6.) Cook over medium heat, simmering constantly and stirring occasionally, for about 30 minutes or until apricots are soft. (You can crush the apricots with a potato masher if you want smaller pieces, or use an immersion blender if you want the preserves smoother.) You will want to taste the preserves once every 10 minutes, to decide when to remove the vanilla bean. Because vanilla beans vary a lot in size and flavor, the amount of time you need to cook it with the preserves varies greatly too.
7.) Add sugar and cook for 10 more minutes, or until desired thickness.
8.) Add walnuts and currants or raisins. If desired, add a splash of Grand Marnier for a "grown-up" boozy taste.
9.) Ladle into clean jars, run a plastic knife around the edges to remove any air bubbles, and then wipe rims spotlessly clean with a damp paper towel.
10.) Place a sealing lid on the jar, and then screw a band onto jar fingertip-tight.
11.) Process for 10 minutes in a Boiling Water Bath then turn off heat.
12.) Turn kettle off and let jars rest in kettle for 5 more minutes.
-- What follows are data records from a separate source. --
/-- A byte the handler takes off `TX` is in its hands until the UART has it. -/
theorem isrMicro_outbound (hs : s.Inv) (hop : s.isrOp = some op) (h : isrMicro op s = .next t) :
    t.outbound = s.outbound := by
  cases op with
  | h1Test => cases h; exact isrAt_outbound hop rfl (by split <;> rfl) rfl rfl rfl
  | h1Read =>
    obtain ⟨⟨a, b⟩, ha, e⟩ := andThen_eq_next.1 h
    obtain ⟨rest, -, rfl⟩ := uartReadRx_eq_next.1 ha
    cases e
    exact isrAt_outbound hop rfl rfl rfl rfl rfl
  | h1Enqueue b st =>
    obtain ⟨a, st', ha, rfl⟩ | ⟨a, ok, ha, e⟩ := isrGoesOn_eq_next.1 h
    · obtain ⟨r', rfl, -⟩ := enqueueStep_frame ha
      exact isrAt_outbound hop rfl rfl rfl rfl rfl
    · obtain ⟨r', rfl, -⟩ := enqueueStep_frame ha
      cases e
      cases ok <;> exact isrAt_outbound hop rfl rfl rfl rfl rfl
  | h2Test => cases h; exact isrAt_outbound hop rfl (by split <;> rfl) rfl rfl rfl
  | h2Clear => cases h; exact isrAt_outbound hop rfl rfl rfl rfl rfl
  | h3Test => cases h; exact isrAt_outbound hop rfl (by split <;> rfl) rfl rfl rfl
  | h3Dequeue st => exact h3Dequeue_outbound hs hop h
  | h3Result v =>
    cases v with
    | none => cases h; exact isrAt_outbound hop rfl rfl rfl rfl rfl
    | some b =>
      obtain ⟨a, ha, e⟩ := andThen_eq_next.1 h
      obtain ⟨hfree, rfl⟩ := uartWriteTx_eq_next.1 ha
      cases e
      rw [outbound_of_isrOp hop, outbound_of_isrOp (isrAt_isrOp _ _), hfree]
      simp [IsrOp.outgoing]
  | h4 =>
    cases h
    rw [outbound_of_isrOp hop, State.outbound, outgoingInHand_of_none rfl]
    rfl

theorem isrStep_outbound (hs : s.Inv) (h : isrStep s = .next t) : t.outbound = s.outbound := by
  obtain ⟨-, rfl⟩ | ⟨op, hop, h⟩ := isrStep_cases h
  · rfl
  · exact isrMicro_outbound hs hop h

/-- From `s` to `t` one byte on its way in has been dropped and counted. -/
def State.Drops (s t : State) : Prop :=
  t.wireInLost = s.wireInLost + 1 ∧ ∃ l b r, s.inbound = l ++ b :: r ∧ t.inbound = l ++ r

/-- The receive service's enqueue puts the byte in the handler's hands on `RX`, or drops it. -/
theorem h1Enqueue_inbound {b : Byte} {st : EnqStep} (hs : s.Inv) (hop : s.isrOp = some (.h1Enqueue b st))
    (h : isrMicro (.h1Enqueue b st) s = .next t) :
    (t.inbound = s.inbound ∧ t.wireInLost = s.wireInLost) ∨ s.Drops t := by
  obtain ⟨hini, -, hl⟩ := hs.handler _ hop
  have hv := hs.block.valid hini .rx
  obtain ⟨a, st', ha, rfl⟩ | ⟨a, ok, ha, e⟩ := isrGoesOn_eq_next.1 h
  · refine .inl ⟨?_, ?_⟩
    · rw [inbound_of_isrOp hop, inbound_of_isrOp (isrAt_isrOp a _)]
      obtain ⟨hquiet, hput⟩ := contents_of_enqueueStep hs hv hl ha
      simp only [ring_rx] at hquiet hput
      simp only [isrAt_rx, isrAt_uart, enqueueStep_uart ha]
      rcases enqueueStep_cases ha with ⟨rfl, -, -, e⟩ | ⟨w, rfl, -, e⟩ | ⟨w, ds, rfl, -, -, e⟩ |
        ⟨w, ds, rfl, -, -, e⟩ | ⟨w, ds, rfl, -, -, -, e⟩ | ⟨w, ds, rfl, -, e⟩ | ⟨w, ds, rfl, -, e⟩ | ⟨rfl, -, e⟩
      · cases e; rw [hquiet nofun]; rfl
      · cases e; rw [hquiet nofun]; rfl
      · cases e
      · cases e; rw [hquiet nofun]; rfl
      · cases e; rw [hquiet nofun]; rfl
      · cases e
        rw [hput w ds rfl]
        simp [IsrOp.incoming]
      · cases e; rw [hquiet nofun]; rfl
      · cases e
    · obtain ⟨r', rfl, -⟩ := enqueueStep_frame ha
      rfl
  · cases e
    rcases enqueueStep_cases ha with ⟨rfl, -, -, e⟩ | ⟨w, rfl, -, e⟩ | ⟨w, ds, rfl, -, rfl, e⟩ |
      ⟨w, ds, rfl, -, -, e⟩ | ⟨w, ds, rfl, -, -, -, e⟩ | ⟨w, ds, rfl, -, e⟩ | ⟨w, ds, rfl, -, e⟩ | ⟨rfl, rfl, e⟩ <;>
      cases e
    · refine .inr ⟨rfl, a.rx.contents, some b, a.uart.rxHw.map some, ?_, ?_⟩
      · rw [inbound_of_isrOp hop]
        simp [IsrOp.incoming]
      · rw [receiveDone, inbound_of_isrOp (isrAt_isrOp _ _)]
        simp [IsrOp.incoming]
    · exact .inl ⟨isrAt_inbound hop rfl rfl rfl rfl, rfl⟩

/-- A byte the handler reads is in its hands until it is on `RX`, or it is dropped and counted. -/
theorem isrMicro_inbound (hs : s.Inv) (hop : s.isrOp = some op) (h : isrMicro op s = .next t) :
    (t.inbound = s.inbound ∧ t.wireInLost = s.wireInLost) ∨ s.Drops t := by
  cases op with
  | h1Test => cases h; exact .inl ⟨isrAt_inbound hop rfl (by split <;> rfl) rfl rfl, rfl⟩
  | h1Read =>
    obtain ⟨⟨a, b⟩, ha, e⟩ := andThen_eq_next.1 h
    obtain ⟨rest, hrest, rfl⟩ := uartReadRx_eq_next.1 ha
    cases e
    refine .inl ⟨?_, rfl⟩
    rw [inbound_of_isrOp hop, inbound_of_isrOp (isrAt_isrOp _ _), hrest]
    simp [IsrOp.incoming]
  | h1Enqueue b st => exact h1Enqueue_inbound hs hop h
  | h2Test => cases h; exact .inl ⟨isrAt_inbound hop rfl (by split <;> rfl) rfl rfl, rfl⟩
  | h2Clear => cases h; exact .inl ⟨isrAt_inbound hop rfl rfl rfl rfl, rfl⟩
  | h3Test => cases h; exact .inl ⟨isrAt_inbound hop rfl (by split <;> rfl) rfl rfl, rfl⟩
  | h3Dequeue st =>
    obtain ⟨a, st', ha, rfl⟩ | ⟨a, v, ha, e⟩ := isrGoesOn_eq_next.1 h
    · obtain ⟨d, rfl⟩ := dequeueStep_frame ha
      exact .inl ⟨isrAt_inbound hop rfl rfl rfl rfl, rfl⟩
    · obtain ⟨d, rfl⟩ := dequeueStep_frame ha
      cases e
      exact .inl ⟨isrAt_inbound hop rfl rfl rfl rfl, rfl⟩
  | h3Result v =>
    cases v with
    | none => cases h; exact .inl ⟨isrAt_inbound hop rfl rfl rfl rfl, rfl⟩
    | some b =>
      obtain ⟨a, ha, e⟩ := andThen_eq_next.1 h
      obtain ⟨-, rfl⟩ := uartWriteTx_eq_next.1 ha
      cases e
      exact .inl ⟨isrAt_inbound hop rfl rfl rfl rfl, rfl⟩
  | h4 =>
    cases h
    refine .inl ⟨?_, rfl⟩
    rw [inbound_of_isrOp hop, State.inbound, incomingInHand_of_none rfl]
    rfl

theorem State.Drops.sublist (h : s.Drops t) : t.inbound.Sublist s.inbound := by
  obtain ⟨-, l, b, r, hs, ht⟩ := h
  rw [hs, ht]
  exact List.Sublist.append_left (List.sublist_cons_self _ _) _

theorem isrStep_inbound (hs : s.Inv) (h : isrStep s = .next t) : t.inbound.Sublist s.inbound := by
  obtain ⟨-, rfl⟩ | ⟨op, hop, h⟩ := isrStep_cases h
  · exact List.Sublist.refl _
  · rcases isrMicro_inbound hs hop h with ⟨e, -⟩ | hd
    · rw [e]
    · exact hd.sublist

end

/-! The beginning of an operation. -/

section
variable {s t : State} {i : Instr}

theorem isrAt_h1Test_outbound (hi : s.isrOp = none) : (s.isrAt .h1Test).outbound = s.outbound := by
  rw [outbound_of_isrOp (isrAt_isrOp s _), State.outbound, outgoingInHand_of_none hi]
  rfl

theorem isrAt_h1Test_inbound (hi : s.isrOp = none) : (s.isrAt .h1Test).inbound = s.inbound := by
  rw [inbound_of_isrOp (isrAt_isrOp s _), State.inbound, incomingInHand_of_none hi]
  rfl

theorem uartShift_outbound (h : uartShift s = .next t) : t.outbound = s.outbound := by
  obtain ⟨-, b, hb, rfl⟩ := uartShift_eq_next.1 h
  simp only [State.outbound, hb]
  simp [State.outgoingInHand]

theorem uartReceive_outbound {b : Byte} (h : uartReceive b s = .next t) : t.outbound = s.outbound := by
  obtain ⟨-, ⟨-, rfl⟩ | ⟨-, rfl⟩⟩ := uartReceive_eq_next.1 h <;> exact outbound_congr rfl rfl rfl rfl

theorem uartShift_inbound (h : uartShift s = .next t) : t.inbound = s.inbound := by
  obtain ⟨-, b, -, rfl⟩ := uartShift_eq_next.1 h
  exact inbound_congr rfl rfl rfl

theorem uartReceive_inbound {b : Byte} (h : uartReceive b s = .next t) :
    t.inbound.Sublist (s.inbound ++ [some b]) := by
  obtain ⟨-, ⟨-, rfl⟩ | ⟨-, rfl⟩⟩ := uartReceive_eq_next.1 h
  · have happ : State.inbound { s with uart := { s.uart with rxHw := s.uart.rxHw ++ [b] } } =
        s.inbound ++ [some b] := by
      simp [State.inbound, State.incomingInHand]
    rw [happ]
  · have hsame : State.inbound { s with uart := { s.uart with overrun := true }, wireInLost := s.wireInLost + 1 } =
        s.inbound := inbound_congr rfl rfl rfl
    rw [hsame]
    exact List.sublist_append_left _ _

theorem startInstr_outbound (h : startInstr i s = .next t) : t.outbound = s.outbound := by
  rcases startInstr_cases h with ⟨op, -, -, -, rfl⟩ | ⟨-, hen, rfl⟩ | ⟨b, -, h⟩ | ⟨-, h⟩
  · rfl
  · obtain ⟨-, -, -, hi⟩ := handlerEnabled_iff.1 hen
    exact isrAt_h1Test_outbound hi
  · exact uartReceive_outbound h
  · exact uartShift_outbound h

theorem startInstr_inbound (h : startInstr i s = .next t) :
    t.inbound.Sublist s.inbound ∨ ∃ b, i = .devRxArrive b ∧ t.inbound.Sublist (s.inbound ++ [some b]) := by
  rcases startInstr_cases h with ⟨op, -, -, -, rfl⟩ | ⟨-, hen, rfl⟩ | ⟨b, rfl, h⟩ | ⟨-, h⟩
  · exact .inl (List.Sublist.refl _)
  · obtain ⟨-, -, -, hi⟩ := handlerEnabled_iff.1 hen
    exact .inl (by rw [isrAt_h1Test_inbound hi])
  · exact .inr ⟨b, rfl, uartReceive_inbound h⟩
  · exact .inl (by rw [uartShift_inbound h])

end

/-! Inbound order (R57). -/

section
variable {s t : State} {i : Instr}

theorem mainStep_inbound (hs : s.Inv) (hini : s.initialized = true) (h : mainStep s = .next t) :
    t.inbound.Sublist s.inbound := by
  obtain ⟨-, rfl⟩ | ⟨op, hop, h⟩ := mainStep_cases h
  · exact List.Sublist.refl _
  · exact mainMicro_inbound hs hini hop h

theorem advance_inbound (hs : s.Inv) (hini : s.initialized = true) (h : advance s = .next t) :
    t.inbound.Sublist s.inbound := by
  obtain ⟨-, h⟩ | h := advance_cases h
  · exact mainStep_inbound hs hini h
  · exact isrStep_inbound hs h

theorem exec_inbound (hs : s.Inv) (hini : s.initialized = true) (h : exec i s = .next t) :
    t.inbound.Sublist s.inbound ∨ ∃ b, i = .devRxArrive b ∧ t.inbound.Sublist (s.inbound ++ [some b]) := by
  cases hop : firstOp i with
  | some op =>
    obtain ⟨-, hisr, hstart, hrun⟩ := exec_of_firstOp hop h
    refine .inl (runMainFor_keeps (P := fun u => u.Inv ∧ u.initialized = true ∧ u.inbound.Sublist s.inbound) ?_
      ⟨startInstr_inv i s _ hs hstart, hini, List.Sublist.refl _⟩ hisr hrun).2.2
    rintro u v ⟨hu, hini, hsub⟩ hi hm
    exact ⟨mainStep_inv u v hu hi hm, (mainStep_owned hu hini hm).initialized,
      (mainStep_inbound hu hini hm).trans hsub⟩
  | none =>
    cases i with
    | isr =>
      obtain ⟨hen, hrun⟩ := exec_isr_eq_next.1 h
      obtain ⟨-, -, -, hisr⟩ := handlerEnabled_iff.1 hen
      refine .inl (runHandlerFor_induct (P := fun u => u.Inv ∧ u.inbound.Sublist s.inbound) ?_
        ⟨startInstr_inv .isr s _ hs (enterHandler_eq_next.2 ⟨hen, rfl⟩), by rw [isrAt_h1Test_inbound hisr]⟩ hrun).2
      rintro u v ⟨hu, hsub⟩ hm
      exact ⟨isrStep_inv u v hu hm, (isrStep_inbound hu hm).trans hsub⟩
    | devRxArrive b => exact startInstr_inbound (i := .devRxArrive b) h
    | devTxShift => exact startInstr_inbound (i := .devTxShift) h
    | _ => cases hop

/-- Settles O24: MAIN takes the front byte away, the handler drops one at most, and only DEV adds one, at the end. -/
theorem inboundOrderIsKept : Obligations.InboundOrderIsKept := by
  intro s t hs hini hr h
  have named : ∀ {i : Instr} {t : State}, s.nextInstr = some i →
      (t.inbound.Sublist s.inbound ∨ ∃ b, i = .devRxArrive b ∧ t.inbound.Sublist (s.inbound ++ [some b])) →
      t.inbound.Sublist s.inbound ∨
        ∃ b, s.nextInstr = some (.devRxArrive b) ∧ t.inbound.Sublist (s.inbound ++ [some b]) := by
    rintro i t hn (hsub | ⟨b, rfl, hsub⟩)
    · exact .inl hsub
    · exact .inr ⟨b, hn, hsub⟩
  rcases step_cases s with ⟨turns, hr', -⟩ | ⟨-, ⟨turns, -, e⟩ | ⟨why, e⟩ | ⟨i, bytes, turns, hn, -, e | e⟩⟩
  · rw [hr] at hr'
    cases hr'
  · exact .inl (advance_inbound (s := { s with turns := turns }) (hs.schedule _ _) hini (e ▸ h))
  · rw [e] at h
    cases h
  · exact named hn (exec_inbound (s := { s with trace := bytes, turns := turns }) (hs.schedule _ _) hini (e ▸ h))
  · exact named hn (startInstr_inbound (s := { s with trace := bytes, turns := turns }) (e ▸ h))

/-- Settles O25: what a micro-step of the handler drops it counts. -/
theorem lostBytesAreCounted : Obligations.LostBytesAreCounted := by
  intro s t hs h
  obtain ⟨hen, hrun⟩ := exec_isr_eq_next.1 h
  obtain ⟨-, -, -, hisr⟩ := handlerEnabled_iff.1 hen
  refine (runHandlerFor_induct
    (P := fun u => u.Inv ∧ u.inbound.length + u.wireInLost = s.inbound.length + s.wireInLost) ?_
    ⟨startInstr_inv .isr s _ hs (enterHandler_eq_next.2 ⟨hen, rfl⟩), by rw [isrAt_h1Test_inbound hisr]; rfl⟩ hrun).2
  rintro u v ⟨hu, hsum⟩ hm
  refine ⟨isrStep_inv u v hu hm, ?_⟩
  obtain ⟨-, rfl⟩ | ⟨op, hop, hm⟩ := isrStep_cases hm
  · exact hsum
  · rcases isrMicro_inbound hu hop hm with ⟨hin, hlost⟩ | ⟨hlost, l, b, r, hin, hin'⟩
    · rw [hin, hlost, hsum]
    · rw [hin] at hsum
      rw [hin', hlost, ← hsum]
      simp only [List.length_append, List.length_cons]
      omega

end

/-! Outbound order (R57). -/

section
variable {s t : State} {i : Instr}

/-- No byte is put on the ring by a step at which MAIN stays where it is or only begins, unless a `TP.WRITE` run whole
has returned. -/
theorem not_writes (hmain : t.mainOp = s.mainOp ∨ s.mainOp = none)
    (hn : ∀ b, s.nextInstr = some (.tpWrite b) → t.mainOp ≠ none) (b : Byte) : ¬ s.Writes t b := by
  rintro (⟨w, ds, h0, h1⟩ | ⟨h0, h1⟩)
  · rcases hmain with e | e
    · rw [e, h0] at h1
      cases h1
    · rw [e] at h0
      cases h0
  · exact hn b h0 h1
13.) Remove jars from kettle using jar-lifter tongs, and gently set aside to cool on the counter, on a kitchen towel, in a draft-free place.
14.) Let rest for 24 hours, then check for proper seal before storing.
> If jars lid seals it will easily keep for one year in a cool, dark place. If jar doesn't seal, place it in your refrigerator and eat within 3 months, and within one month after opening.
*When you are finished using the vanilla bean for the recipe, you can use it again! Rinse it off, let it dry and put it in a big jar full of white sugar. The result? Within a few days you will have Vanilla Sugar, which is something you can buy already made, but why would you when it's so easy to make it yourself?